Walter Braddock Hickman (April 11, 1911 – November 28, 1970) was President of the Federal Reserve Bank of Cleveland from May 1, 1963 to November 28, 1970 (died in office).

Biography
A native of Baltimore, Maryland, Hickman graduated from the University of Richmond and earned his Ph.D. in economics from Johns Hopkins University in 1937. He was a member of the faculties of Princeton University, Rutgers University, and the Institute for Advanced Study.
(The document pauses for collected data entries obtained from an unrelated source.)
-- ==== Sys2Proof/Syntax.lean ====
section
/-!
DEFINITION. The commands of the block: one constructor for each row of spec/opcode_table.json, with the operands its rule
gives it. Measured quantities and what a partner, the host or the optics send arrive as operands (log 4).
-/
namespace Sys2Proof

/-- What a polarisation of a subcarrier measured over an interval, in any common unit of power: mean symbol energy, and the error
variance of pilots and decisions (Table 3.3). -/
structure SignalNoise where
  signal : Nat
  noise : Nat
  deriving DecidableEq, Repr

/-- What the estimators of a carrier measured over an interval (R69): by subcarrier the powers of X and Y; PDL in 1/256 dB and DGD in
0.01 ps from the equaliser's inverse Jones response; whether the decoder has converged; the clock loop's offset in ppb and the carrier
loop's in kHz. -/
structure Estimates where
  subs : List (SignalNoise × SignalNoise)
  pdl : Nat
  qMeasured : Bool
  dgdMean : Nat
  dgdPeak : Nat
  clkOffset : Int
  freqOffset : Int
  deriving DecidableEq, Repr

/-- What a frame period's samples give to adaptation (R56, R63): the residual dispersion that tracking finds, ps/nm; by subcarrier the
gradient of the equaliser's algorithm by tap (33 (4 i + j) + t), and the same at the new groups of a hitless re-plan. -/
structure Adaptation where
  residual : Int
  taps : List (List Int)
  build : List (List Int)
  deriving DecidableEq, Repr

/-- A gradual transmit control of Table 4.2, with which of its values moves. -/
inductive GradualControl where
  /-- the power offset of a subcarrier, 0.1 dB -/
  | power (sub : Fin 16)
  /-- the skew of a tributary, 1/256 sample -/
  | skew (tributary : Fin 4)
  /-- an IQ value, 2^−14: 0 and 1 GAIN and PHASE of X, 2 and 3 those of Y -/
  | iq (value : Fin 4)
  /-- the headland depth, 0.1 % -/
  | depth
  deriving DecidableEq, Repr


/-- A frame from the host ASIC and what its decoding met (R165, R169). -/
structure ClientFrame where
  /-- destination address to FCS -/
  bytes : List Byte
  /-- an invalid block in it, or an uncorrectable codeword overlapping it -/
  bad : Bool
  /-- RS symbols corrected and RS codewords uncorrectable since the last frame -/
  corrected : Nat
  uncorrectable : Nat
  /-- an invalid 66-bit block outside a frame since the last frame -/
  stray : Bool
  deriving DecidableEq, Repr

/-- What has come due at a port since its last command: words on carriers A and B, and frame bytes that left the egress buffer (R171, R175). -/
structure DueWords where
  a : Nat
  b : Nat
  out : Nat
  deriving DecidableEq, Repr

/-- What a preamble correlator sees (R218): the discriminator's 16 symbols, latest last, and the magnitude of the chain's output. -/
structure Preamble where
  symbols : List Int
  level : Nat
  deriving DecidableEq, Repr

/-- What adaptation gives a lane's equalisers (R148): the DFE tap, the CTLE peaking, the 16 FFE taps, and which of CTLE, FFE and DFE changed by
less than one step over the last 64 µs. -/
structure LaneEq where
  h1 : Int
  ctle : Nat
  ffe : List Int
  still : List Bool
  deriving DecidableEq, Repr

/-- Who reads a word of the on-chip memories (Table 13.2): an agent; Hedge the plan buffer; a client port's ingress or egress, with how many of
its next frames hold a byte of the word; a datapath of a carrier its shaping or NLC table; a Plough core. -/
inductive MemReader where
  | agent
  | plan
  | client (port : Fin 16) (egress : Bool) (frames : Fin 3)
  | table (c : Carrier)
  | plough
  deriving DecidableEq, Repr

/-- Eye figures of a lane (R158). -/
structure EyeFigures where
  upper : Nat
  middle : Nat
  lower : Nat
  width : Nat
  snr : Nat
  deriving DecidableEq, Repr

/-- A training request of the partner (R150). Taps are numbered 0 for c(−3) to 5 for c(2). -/
inductive CoeffRequest where
  /-- one step up or down of a tap -/
  | step (tap : Fin 6) (up : Bool)
  /-- a preset of the Clause -/
  | preset (number : Fin 8)
  /-- reserved or contradictory control fields -/
  | contradictory
  deriving DecidableEq, Repr

/-- A time value as it is carried (R115): seconds, nanoseconds, fraction in 2^−16 ns. -/
structure Stamp where
  sec : Nat
  ns : Nat
  frac : Nat
  deriving DecidableEq, Repr

/-- What a self-test reports of a unit (R355, R356): the count its counter reached, its mismatches as words in the layout of
`BIST_FAIL_k_WHERE`, and whether a spare row of it failed. -/
structure BistReport where
  unit : Fin 916
  count : Nat
  bad : List Word
  spareBad : Bool
  deriving DecidableEq, Repr
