-- ==== Sys2Proof/Machine/RegMap.lean ====
section
/-!
DEFINITION. The register map of BAR0 (Table 1.11 and the register chapters): the address of every register (`R`), the
place of every field (`F`), and the table of rows (base, instances, reset value, fields with access and legal range).
Written from the register tables of spec/01 to spec/19; instances are indexed by `Nat`, carriers by `Carrier`.
-/
namespace Sys2Proof.Machine

/-- Access types, Table 0.3 (R3). -/
inductive Access where
  | rw | ro | w1c | w1s | wo | rc | rws
  deriving DecidableEq, Repr

/-- What a written field is replaced by when it is out of range (R8 to R10): the legal set of one field. -/
inductive Legal where
  /-- every encoding is legal -/
  | any
  /-- clamped to `lo` … `hi` (R8), which also maps reserved codes to the nearest legal one (R10) -/
  | between (lo hi : Nat)
  /-- a two's complement field clamped to `lo` … `hi` (R8) -/
  | signed (lo hi : Int)
  /-- odd values `lo` … `hi`; an even value takes the odd value below it (R9) -/
  | odd (lo hi : Nat)
  /-- from `min` up to the value of the field `hi`:`lo` of the same word less `delta` -/
  | upTo (min hi lo delta : Nat)
  /-- channels 0 to 23 and 29; other values map to 29 (R231) -/
  | diagChannel
  /-- 1, 2, 4 or 8, the nearest, the lower of two equally near (R10) -/
  | laneWidth
  /-- 0 or 2 to 255; 1 lies halfway and takes the lower (R9) -/
  | zeroOrTwoUp
  /-- a domain index 3 to 25; others map to 3 (R338) -/
  | wakeDomain
  /-- a condition code of Gleaner: bits 5:3 the kind, bits 2:0 the index; an index beyond its kind's highest maps to that (R307) -/
  | gleanCond
  deriving DecidableEq, Repr

/-- One field of a register row. -/
structure FieldSpec where
  hi : Nat
  lo : Nat
  acc : Access
  legal : Legal
  deriving DecidableEq, Repr

/-- One register of the map, with its instances as (count, stride) pairs, widest stride first. -/
structure Row where
  base : Nat
  dims : List (Nat × Nat)
  reset : Nat
  fields : List FieldSpec
  deriving DecidableEq, Repr

/-- A field of one register: its byte address in BAR0 and its bit range. -/
structure Fld where
  addr : Nat
  hi : Nat
  lo : Nat
  deriving DecidableEq, Repr
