-- ==== Sys2Proof/Machine/State.lean ====
section
/-!
DEFINITION. The state of the T3280 as plain data: the registers of BAR0 and BAR2, the shadows and staging copies of wide
values, the internal state each chapter gives its engines, the queue of waiting commands, and the state after reset.
-/
namespace Sys2Proof.Machine

/-- Why a step stops. -/
inductive Fault where
  /-- A memory command names a word beyond its region (Table 13.1): an address that does not exist. Raised by MEMORY_READ,
  MEMORY_PARTIAL_WRITE and MEMORY_FULL_WRITE; safe. -/
  | noSuchWord
  deriving DecidableEq, Repr

/-- Why a command is refused. -/
inductive Refusal where
  /-- The command of this mnemonic has no meaning in the model; safe. -/
  | notModelled (mnemonic : String)
  deriving DecidableEq, Repr

/-- A pair of values, one for each carrier. -/
structure Duo (α : Type) where
  A : α
  B : α
  deriving DecidableEq, Repr

/-- The local time counter (R184): seconds, nanoseconds, fraction in 2^−32 ns. -/
structure Clock where
  sec : Nat
  ns : Nat
  frac : Nat
  deriving DecidableEq, Repr

/-- Time zero. -/
def Clock.zero : Clock := ⟨0, 0, 0⟩

/-- A live 48-bit counter and its overflow flag (R319). -/
structure Ctr48 where
  value : Nat := 0
  ovf : Bool := false
  /-- a load met a wrap's cycle since the last copy -/
  atWrite : Bool := false
  deriving DecidableEq, Repr

/-- The answer to a request of the partner in training (R150, Tables 7.5 and 7.6). -/
inductive CoeffAnswer where
  | updated
  | atLimit
  | notUpdated
  deriving DecidableEq, Repr

/-- A message sent out of the part, newest first in `State.sent`. -/
inductive Out where
  /-- an MSI-X message of a vector (R26) -/
  | msix (vector : Nat)
  /-- an issue of an event code (R28) -/
  | event (code : Nat)
  /-- the DETAIL of the event code issued last: the unit of UNIT_FAIL (R371) -/
  | detail (value : Nat)
  /-- a WMP NOTIFY EVENT on a path (R395) -/
  | notify (path code : Nat) (time : Clock) (count : Nat)
  /-- the answer to a WMP request on a path: done, or a NAK code (Tables 6.6 and 14.7) -/
  | reply (path : Nat) (nak : Option Nat)
  /-- the 512 overhead bytes of a line frame sent on a carrier (R97 to R100) -/
  | overhead (c : Carrier) (bytes : List Byte)
  /-- code 0 on every tributary of a carrier: a missing block, or the transmitter OFF (R86) -/
  | dacZero (c : Carrier)
  /-- a headland packet sent on a carrier and subcarrier: every byte on the air, preamble to CRC (R206) -/
  | headland (c : Carrier) (sub : Nat) (bytes : List Byte)
  /-- an in-band interrupt on I3C with its mandatory byte (R298) -/
  | ibi (byte : Nat)
  /-- the Hot-Join request, and the bytes of a private read; none for a NACK (R298) -/
  | hotJoin
  | i3cRead (bytes : Option (List Byte))
  | i3cIdentity (id : Nat) (bcr dcr : Byte)
  /-- a wake burst of a host lane, its levels negated or not, with its data at once after it (R145, R152); the precoder, or the decoder, takes its state as 0 at the lane's next
  symbol (R146); a changed pattern restarts at the lane's next 256-symbol boundary (R155) -/
  | wakeBurst (lane : Nat) (inverted : Bool)
  | precoderRestart (lane : Nat) (receive : Bool)
  | generatorRestart (lane : Nat) (pattern : Nat)
  /-- the answer to a training request of the partner, and this end's request for precoding at the start of training (R150) -/
  | trainingAnswer (lane : Nat) (answer : CoeffAnswer)
  | precodeRequest (lane : Nat) (wanted : Bool)
  /-- a record of a client port's stream given to a carrier (R168 to R171) -/
  | record (port : Nat) (c : Carrier) (bytes : List Byte)
  /-- a frame sent to the host ASIC on a port with the average gap before it; errored frames end in an error control character (R175, R176) -/
  | clientFrame (port : Nat) (bytes : List Byte) (err : Bool) (gap : Nat)
  /-- a record written into the device memory window: its offset in 64-byte units and its bytes (R268, R312) -/
  | window (at64 : Nat) (bytes : List Byte)
  /-- the answer to a host snoop: the line's bytes if the part holds it (R270) -/
  | snoop (data : Option (List Byte))
  /-- what a carrier sends or receives in the frame in progress is errored, since a shaping or NLC entry could not be read (R258) -/
  | errored (c : Carrier)
  /-- pulses of GLEAN_ARM and of GLEAN_FIRE_N, the latter in units of 10 ns (R310) -/
  | gleanArm
  | gleanFire (width : Nat)
  /-- a pulse output's ball changes to this level (R199) -/
  | pulse (n : Nat) (high : Bool)
  /-- a voltage write on an AVS port, mV (R331) -/
  | avsWrite (port mv : Nat)
  deriving DecidableEq, Repr

/-- A request of class MGR on its way to Plough (R287, Table 14.6). -/
inductive MgrReq where
  | step (c : Carrier) (targets : List Byte)
  | renegotiate (c : Carrier)
  | headland (c : Carrier) (sub : Nat) (data : List Byte)
  | replan (c : Carrier)
  deriving DecidableEq, Repr

/-- What a latched wake event stands for, delivered when its target is ON (R329). -/
inductive Deferred where
  | nothing
  | raise (blk bit : Nat) (code : Option Nat)
  deriving DecidableEq, Repr

/-- A latched wake event: its source and what it stands for. -/
structure WakeItem where
  source : Nat
  act : Deferred
  deriving DecidableEq, Repr

/-- What an AVS port is asked for (R331): a domain's wake, the level change, VDD_CONV to standby. -/
inductive AvsReq where
  | wake (d : Nat)
  | level
  | standby
  deriving DecidableEq, Repr

/-- Power control beyond its registers (chapter 16). -/
structure PowerSt where
  /-- domains whose 100 µs timer runs (R324) -/
  dropTimers : List Nat := []
  /-- latched wake events in order of arrival (R329) -/
  latched : List WakeItem := []
  /-- the state each WAKING domain wakes from -/
  wakingFrom : Store Nat := []
  /-- AVS requests waiting for voltage-done, by port, in order of arrival (R331) -/
  avs : List (Nat × AvsReq) := []
  /-- domains in the 10 ms gap before their next attempt, and those whose RESET waits for the end of their wake -/
  gaps : List Nat := []
  resets : List Nat := []
  /-- the level that the running change goes to, its failed AVS steps, and whether its 10 ms gap runs (R330) -/
  plTarget : Nat := 3
  plFails : Nat := 0
  plGap : Bool := false
  /-- VDD_CONV is at its standby level (R322) -/
  standby : Bool := true
  /-- a SHUTDOWN waits for the buffer to leave APPLYING (R337); the running shut-down skips BIST; it was a BIST RUN -/
  shutWaits : Bool := false
  shutSkips : Bool := false
  shutRun : Bool := false
  /-- the shut-down has reached BIST, and its results wait to be written -/
  shutTests : Bool := false
  /-- HALTED, and SHUTDOWN_DONE waits for every precision output to reach its safe value (Table 16.9) -/
  shutOwes : Bool := false
  deriving DecidableEq, Repr

/-- What a record of self-test results holds (R362): by unit a word in the layout of `BIST_UNIT_RESULT`, an absent one UNTESTED;
soft row repairs (array, row), spare-array assignments (array, spare unit), arrays beyond repair, and the last run's failing
reports: unit and a word in the layout of `BIST_FAIL_k_WHERE`. -/
structure BistRecord where
  units : Store Word := []
  soft : List (Nat × Nat) := []
  spares : List (Nat × Nat) := []
  beyond : List Nat := []
  reports : List (Nat × Word) := []
  deriving DecidableEq, Repr
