-- ==== Sys2Proof/Machine/MemWords.lean ====
section
/-!
DEFINITION. The words of the on-chip memories (R254 to R258, R261): check bits, what a read finds and its consumer does, writes, the flip mask
and buckets; the harrow's laps (R260).
-/
namespace Sys2Proof.Machine

/-! ### Regions and words (Table 13.1) -/

/-- Words of a region. -/
def regionWords (r : Nat) : Nat := nth [524288, 524288, 425984, 524288, 524288, 32768, 262144, 262144, 65536] r 0

/-- The domain that powers a word. -/
def wordDomain (r w : Nat) : Nat :=
  match r with
  | 0 => 19
  | 1 => 20
  | 2 => 6 + w / 0x8000
  | 3 => 25
  | 5 => 1
  | _ => 2

/-- The key of a word. -/
def memKey (r w : Nat) : Nat := r * 2 ^ 20 + w

/-- A stored word. -/
def State.memWord (s : State) (r w : Nat) : MemWord := Store.read (fun _ => 0) s.mem.words (memKey r w)

/-- Stores a word. -/
def State.memPut (s : State) (r w : Nat) (x : MemWord) : State :=
  s.onMem fun m => { m with words := Store.write (fun _ => 0) m.words (memKey r w) x }

/-- A word's data bits, and the syndrome that it reads with. -/
def dataOf (x : MemWord) : BitVec 64 := x.setWidth 64
def syndromeOf (x : MemWord) : BitVec 8 := (x >>> 64).setWidth 8

/-- A word from its data bits and its syndrome. -/
def memWordOf (d : BitVec 64) (y : BitVec 8) : MemWord := (y.setWidth 72 <<< 64) ||| d.setWidth 72

/-- What turning some data bits over adds to the syndrome. -/
def dataSyndrome (m : BitVec 64) : BitVec 8 :=
  (List.range 64).foldl (fun y i => if m.getLsbD i then y ^^^ nth checkColumns i 0 else y) 0

/-- A word with some of its stored bits turned over. -/
def turned (x m : MemWord) : MemWord :=
  if m = 0 then x
  else memWordOf (dataOf x ^^^ dataOf m) (syndromeOf x ^^^ syndromeOf m ^^^ dataSyndrome (dataOf m))

/-- The poison syndrome. -/
def poison : BitVec 8 := 0xFF

/-- Whether a syndrome is that of a correctable error (R256). -/
def correctable (y : BitVec 8) : Bool := onesOf y % 2 = 1

/-! ### Buckets (R259) -/

/-- One correction: the region's counter, `MEM_LAST_CE` and one unit into the bucket; a masked fault, which is logged as such (R364). -/
def State.corrected (s : State) (r w : Nat) (y : BitVec 8) : State :=
  let s := s.bump (F.MEM_CE.COUNT r)
  let s := ((s.set F.MEM_LAST_CE.REGION r).set F.MEM_LAST_CE.SYNDROME y.toNat).set F.MEM_LAST_CE.WORD w
  let n := s.get (F.MEM_BUCKET.LEVEL r) + 1
  let s :=
    if s.get (F.MEM_BUCKET.THRESH r) ≤ n then (s.set (F.MEM_BUCKET.LEVEL r) 0).raiseEvent 0x1C r (0x1C10 + r)
    else s.set (F.MEM_BUCKET.LEVEL r) n
  s.faultLog (0x1C01 + (Config.correctedCode r).toNat % 0xEF) 1 none

/-! ### Reading (R256) -/

/-- The corrected data of a correctable word: the bit whose column is the syndrome is turned over. A syndrome that is no column's comes
from three errors or more; what correction makes of those the spec does not say: a free value (log 5). -/
def State.correction (s : State) (x : MemWord) : BitVec 64 × State :=
  let y := syndromeOf x
  match checkColumns.findIdx? (· = y) with
  | some i => (dataOf x ^^^ (1 <<< i), s)
  | none =>
    if onesOf y = 1 then (dataOf x, s)
    else
      let (a, s) := s.freeWord
      let (b, s) := s.freeWord
      (a.setWidth 64 ||| (b.setWidth 64 <<< 32), s)

/-- An uncorrectable word that was not poison is poisoned and logged. -/
def State.poisoned (s : State) (r w : Nat) (d : BitVec 64) : State :=
  let s := (s.memPut r w (memWordOf d poison)).bump (F.MEM_UE.UE r)
  ((s.set F.MEM_LAST_UE.REGION r).set F.MEM_LAST_UE.SYNDROME 0xFF).set F.MEM_LAST_UE.WORD w

/-- What a read finds in a word, and what it leaves: the data, or none if uncorrectable. -/
def State.memFetch (s : State) (r w : Nat) (upset : MemWord) : Option (BitVec 64) × State :=
  let x := turned (s.memWord r w) upset
  let y := syndromeOf x
  if y = 0 then (some (dataOf x), s.memPut r w x)
  else if correctable y then
    let (d, s) := s.correction x
    (some d, (s.memPut r w (memWordOf d 0)).corrected r w y)
  else if y = poison then (none, s.memPut r w x)
  else (none, ((s.poisoned r w (dataOf x)).raise 0x1C 17).detected 0x1C01 none)

/-! ### The consumers of uncorrectable data (R258) -/

/-- What the consumer of an uncorrectable read of regions 0 to 3, 7 and 8 is given and does (Table 13.2): soft values of 0, a fault report of the
furrow, ERR on the client frames that hold a byte of the word, errored output of the frame in progress and an entry to be recomputed, a word
of 0. -/
def State.consumed (s : State) (r w : Nat) (reader : MemReader) : State :=
  match r with
  | 0 => s.onMem fun m => { m with last := some 0 }
  | 1 => s.onMem fun m => { m with last := some 0 }
  | 2 => s.detected 0x0480 (some (w / 4096))
  | 3 =>
    match reader with
    | .client p egress n =>
      { s with ports := s.ports.modify p fun q =>
          if egress then { q with spoilOut := q.spoilOut + n } else { q with spoilIn := q.spoilIn + n } }
    | _ => s
  | 7 =>
    let s := s.onMem fun m => { m with stale := w :: m.stale.filter (· ≠ w) }
    match reader with
    | .table c => s.send (.errored c)
    | _ => s
  | 8 => s.onMem fun m => { m with last := some 0 }
  | _ => s

/-- The part recomputes the entries of region 7 that could not be read, by the next multiframe boundary (R258). Region 7's layout the spec does
not give: what an entry holds again is a free value (log 5). -/
def State.entriesRemade (s : State) : State :=
  let s' := s.mem.stale.foldl (fun (s : State) w =>
    let (a, s) := s.freeWord
    let (b, s) := s.freeWord
    s.memPut 7 w (memWordOf (a.setWidth 64 ||| (b.setWidth 64 <<< 32)) 0)) s
  s'.onMem fun m => { m with stale := [] }

/-- A read by an agent of a word that can be reached: what it finds is its consumer's. -/
def State.memGet (s : State) (r w : Nat) (upset : MemWord) (reader : MemReader) : State :=
  let (d, s) := s.memFetch r w upset
  let s := s.onMem fun m => { m with last := d }
  if d.isNone then s.consumed r w reader else s

/-! ### Writing (R257, R261) -/

/-- An agent's word is stored; an armed flip mask turns its bits over (R261). -/
def State.memStore (s : State) (r w : Nat) (x : MemWord) : State :=
  if s.on F.MEM_FLIP_CTRL.ARMED && s.get F.MEM_FLIP_CTRL.REGION = r then
    let mask := (s.rd R.MEM_FLIP_DATA_LO).setWidth 64 ||| ((s.rd R.MEM_FLIP_DATA_HI).setWidth 64 <<< 32)
    let s := s.memPut r w (turned x (memWordOf mask (BitVec.ofNat 8 (s.get F.MEM_FLIP_CTRL.CHECK))))
    let s := ((s.set F.MEM_FLIP_ADDR.REGION r).set F.MEM_FLIP_ADDR.WORD w).set F.MEM_FLIP_CTRL.ARMED 0
    s.raise 0x1C 21
  else s.memPut r w x

/-- Some bytes of a word replaced. -/
def mergeBytes (old new : BitVec 64) (bytes : Nat) : BitVec 64 :=
  let mask := (List.range 8).foldl (fun (m : BitVec 64) i => if bytes / 2 ^ i % 2 = 1 then m ||| (0xFF <<< (8 * i)) else m) 0
  (old &&& ~~~mask) ||| (new &&& mask)

/-- A full 64-bit write: check bits from its data alone. -/
def State.memPutFull (s : State) (r w : Nat) (d : BitVec 64) : State := s.memStore r w (memWordOf d 0)

/-- A write of fewer than 64 bits (R257). -/
def State.memPutSome (s : State) (r w bytes : Nat) (d : BitVec 64) (upset : MemWord) : State :=
  let x := turned (s.memWord r w) upset
  let y := syndromeOf x
  if y = 0 then s.memStore r w (memWordOf (mergeBytes (dataOf x) d bytes) 0)
  else if correctable y then
    let (old, s) := s.correction x
    (s.corrected r w y).memStore r w (memWordOf (mergeBytes old d bytes) 0)
  else if y = poison then s.memStore r w (memWordOf (mergeBytes (dataOf x) d bytes) poison)
  else
    let s := (s.poisoned r w (dataOf x)).bump (F.MEM_UE.POISON_WRITES r)
    let s := s.memStore r w (memWordOf (mergeBytes (dataOf x) d bytes) poison)
    (s.raise 0x1C 18).detected 0x1C02 none

/-! ### Accesses that wait (R255) -/

/-- An access that arrives before its region's initialisation has ended waits. -/
def State.memWait (s : State) (x : MemAccess) : State := s.onMem fun m => { m with waiting := m.waiting ++ [x] }

/-- Carries out an access to a region whose domain can be off, 0 to 3. -/
def State.memAccess (s : State) : MemAccess → State
  | .read r w upset reader => s.memGet r w upset reader
  | .merge r w bytes d upset => s.memPutSome r w bytes d upset
  | .write r w d => s.memPutFull r w d

/-- The region and word of an access. -/
def MemAccess.place : MemAccess → Nat × Nat
  | .read r w _ _ => (r, w)
  | .merge r w _ _ _ => (r, w)
  | .write r w _ => (r, w)

/-- Accesses that waited and whose domain is ON now are carried out, in the order of their arrival. -/
def State.memResume (s : State) : State :=
  let ready (x : MemAccess) : Bool := s.domOn (wordDomain x.place.1 x.place.2)
  let (go, stay) := s.mem.waiting.partition ready
  go.foldl State.memAccess (s.onMem fun m => { m with waiting := stay })

/-! ### The laps of the harrow (R260) -/

/-- The first powered word of a region from an index on: region 2 spans the furrow groups. -/
def State.poweredFrom (s : State) (r w : Nat) : Option Nat :=
  if r = 2 then
    ((List.range 13).find? (fun g => w / 0x8000 ≤ g && s.domOn (6 + g))).map (fun g => if g = w / 0x8000 then w else g * 0x8000)
  else if s.domOn (wordDomain r w) then some w else none

/-- A lap ends when every powered region has been walked; `ms` since it began. -/
def State.lapEnd (s : State) (ms : Nat) : State :=
  if (List.range 9).all (fun r => s.mem.walked.contains r || (s.poweredFrom r 0).isNone) then
    let s := (s.onMem fun m => { m with walked := [], lapMs := 0 }).wrapAdd F.MEM_HARROW_LAP.LAPS
    let s := s.setSat F.MEM_HARROW_LAP.LAST_LAP ms
    if s.get F.MEM_HARROW_CTRL.LAP_LIMIT < ms then s.raiseEvent 0x1C 19 0x1C03 else s
  else s

end Sys2Proof.Machine
end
During World War II, he was a lieutenant in the U.S. Naval Reserve.

Hickman became a member of the research staff and director of the Corporate Bond Research Project of the National Bureau of Economic Research and published three books on corporate finance.   Hickman conducted some of the earliest and most complete studies of credit risk in corporate bond markets, most notably his 1958 book, Corporate bond quality investor experience.  These credit studies have been credited by Michael Milken for sparking his theories on junk bonds in the 1970s.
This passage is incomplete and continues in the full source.